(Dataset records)
⁂
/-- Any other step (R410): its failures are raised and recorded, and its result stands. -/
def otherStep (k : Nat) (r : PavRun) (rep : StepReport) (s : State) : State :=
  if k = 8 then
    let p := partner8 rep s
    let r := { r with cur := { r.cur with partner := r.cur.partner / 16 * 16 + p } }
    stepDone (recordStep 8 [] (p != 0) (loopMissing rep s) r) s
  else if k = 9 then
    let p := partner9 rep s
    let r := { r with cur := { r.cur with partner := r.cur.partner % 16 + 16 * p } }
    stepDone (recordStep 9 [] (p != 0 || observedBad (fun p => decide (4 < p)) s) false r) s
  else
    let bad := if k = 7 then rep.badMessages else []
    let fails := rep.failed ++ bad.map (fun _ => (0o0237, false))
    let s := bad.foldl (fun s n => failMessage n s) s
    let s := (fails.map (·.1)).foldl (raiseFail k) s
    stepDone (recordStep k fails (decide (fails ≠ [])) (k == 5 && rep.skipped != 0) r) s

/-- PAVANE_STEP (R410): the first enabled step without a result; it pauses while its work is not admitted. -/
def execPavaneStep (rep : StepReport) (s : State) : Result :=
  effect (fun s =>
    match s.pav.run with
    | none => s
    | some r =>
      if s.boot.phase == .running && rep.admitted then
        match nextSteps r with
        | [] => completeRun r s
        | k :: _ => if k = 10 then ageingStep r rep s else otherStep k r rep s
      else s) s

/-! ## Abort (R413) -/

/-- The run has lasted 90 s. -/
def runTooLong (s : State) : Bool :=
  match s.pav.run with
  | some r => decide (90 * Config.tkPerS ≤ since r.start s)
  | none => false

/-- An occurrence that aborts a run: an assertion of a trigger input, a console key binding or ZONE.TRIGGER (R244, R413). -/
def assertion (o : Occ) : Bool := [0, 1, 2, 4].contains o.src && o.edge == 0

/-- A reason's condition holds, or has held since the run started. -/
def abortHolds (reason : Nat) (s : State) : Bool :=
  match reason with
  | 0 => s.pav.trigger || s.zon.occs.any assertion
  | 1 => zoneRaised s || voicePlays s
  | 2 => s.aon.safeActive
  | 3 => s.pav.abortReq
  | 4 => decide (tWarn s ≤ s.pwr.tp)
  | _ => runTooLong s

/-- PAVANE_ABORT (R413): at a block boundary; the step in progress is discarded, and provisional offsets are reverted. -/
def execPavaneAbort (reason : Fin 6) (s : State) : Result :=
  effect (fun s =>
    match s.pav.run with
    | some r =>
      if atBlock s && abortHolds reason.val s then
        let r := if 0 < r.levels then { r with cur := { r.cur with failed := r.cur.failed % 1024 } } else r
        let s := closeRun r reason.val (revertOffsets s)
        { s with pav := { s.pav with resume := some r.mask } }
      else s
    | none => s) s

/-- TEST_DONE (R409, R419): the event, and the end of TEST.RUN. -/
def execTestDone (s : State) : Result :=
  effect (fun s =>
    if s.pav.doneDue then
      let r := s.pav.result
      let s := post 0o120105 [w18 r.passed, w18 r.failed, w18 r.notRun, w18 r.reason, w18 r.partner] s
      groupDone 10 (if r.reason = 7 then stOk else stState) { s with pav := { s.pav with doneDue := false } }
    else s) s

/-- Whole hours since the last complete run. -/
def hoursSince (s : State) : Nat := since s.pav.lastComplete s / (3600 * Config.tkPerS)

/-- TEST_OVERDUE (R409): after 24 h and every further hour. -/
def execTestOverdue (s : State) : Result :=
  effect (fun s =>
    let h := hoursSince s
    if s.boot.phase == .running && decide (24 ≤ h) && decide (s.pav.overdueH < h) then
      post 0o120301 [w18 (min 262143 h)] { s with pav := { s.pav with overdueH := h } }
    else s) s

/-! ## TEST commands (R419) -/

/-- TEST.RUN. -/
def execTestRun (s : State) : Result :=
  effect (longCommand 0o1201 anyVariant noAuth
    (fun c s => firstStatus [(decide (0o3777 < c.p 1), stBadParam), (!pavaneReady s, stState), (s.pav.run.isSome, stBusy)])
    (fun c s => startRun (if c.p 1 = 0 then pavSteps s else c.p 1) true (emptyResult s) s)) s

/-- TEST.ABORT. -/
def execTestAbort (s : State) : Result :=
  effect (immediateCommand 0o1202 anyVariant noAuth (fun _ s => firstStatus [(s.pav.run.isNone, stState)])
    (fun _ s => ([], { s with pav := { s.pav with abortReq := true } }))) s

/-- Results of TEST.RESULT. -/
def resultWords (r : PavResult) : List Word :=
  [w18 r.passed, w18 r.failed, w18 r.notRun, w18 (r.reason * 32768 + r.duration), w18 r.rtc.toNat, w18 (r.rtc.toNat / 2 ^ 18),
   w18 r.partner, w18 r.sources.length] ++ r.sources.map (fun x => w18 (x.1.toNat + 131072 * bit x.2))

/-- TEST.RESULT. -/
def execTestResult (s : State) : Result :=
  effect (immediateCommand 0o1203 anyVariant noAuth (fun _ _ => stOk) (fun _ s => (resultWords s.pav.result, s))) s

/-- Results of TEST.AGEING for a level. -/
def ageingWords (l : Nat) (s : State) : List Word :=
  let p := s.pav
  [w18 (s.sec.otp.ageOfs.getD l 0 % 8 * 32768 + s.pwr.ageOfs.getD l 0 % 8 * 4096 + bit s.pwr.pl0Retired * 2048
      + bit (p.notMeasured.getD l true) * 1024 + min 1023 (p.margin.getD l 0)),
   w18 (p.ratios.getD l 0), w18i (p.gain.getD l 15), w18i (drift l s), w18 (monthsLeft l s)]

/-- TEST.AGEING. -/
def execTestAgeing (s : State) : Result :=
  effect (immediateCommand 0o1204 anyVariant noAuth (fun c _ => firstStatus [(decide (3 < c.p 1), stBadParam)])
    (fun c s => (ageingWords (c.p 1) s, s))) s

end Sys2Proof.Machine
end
⁂
(DESCRIPTION OF THE TASK) Among the records above, find the lines where the word "tkPerS" appears and copy them.

(ANSWER TO THE EXERCISE)
  | some r => decide (90 * Config.tkPerS ≤ since r.start s)
def hoursSince (s : State) : Nat := since s.pav.lastComplete s / (3600 * Config.tkPerS)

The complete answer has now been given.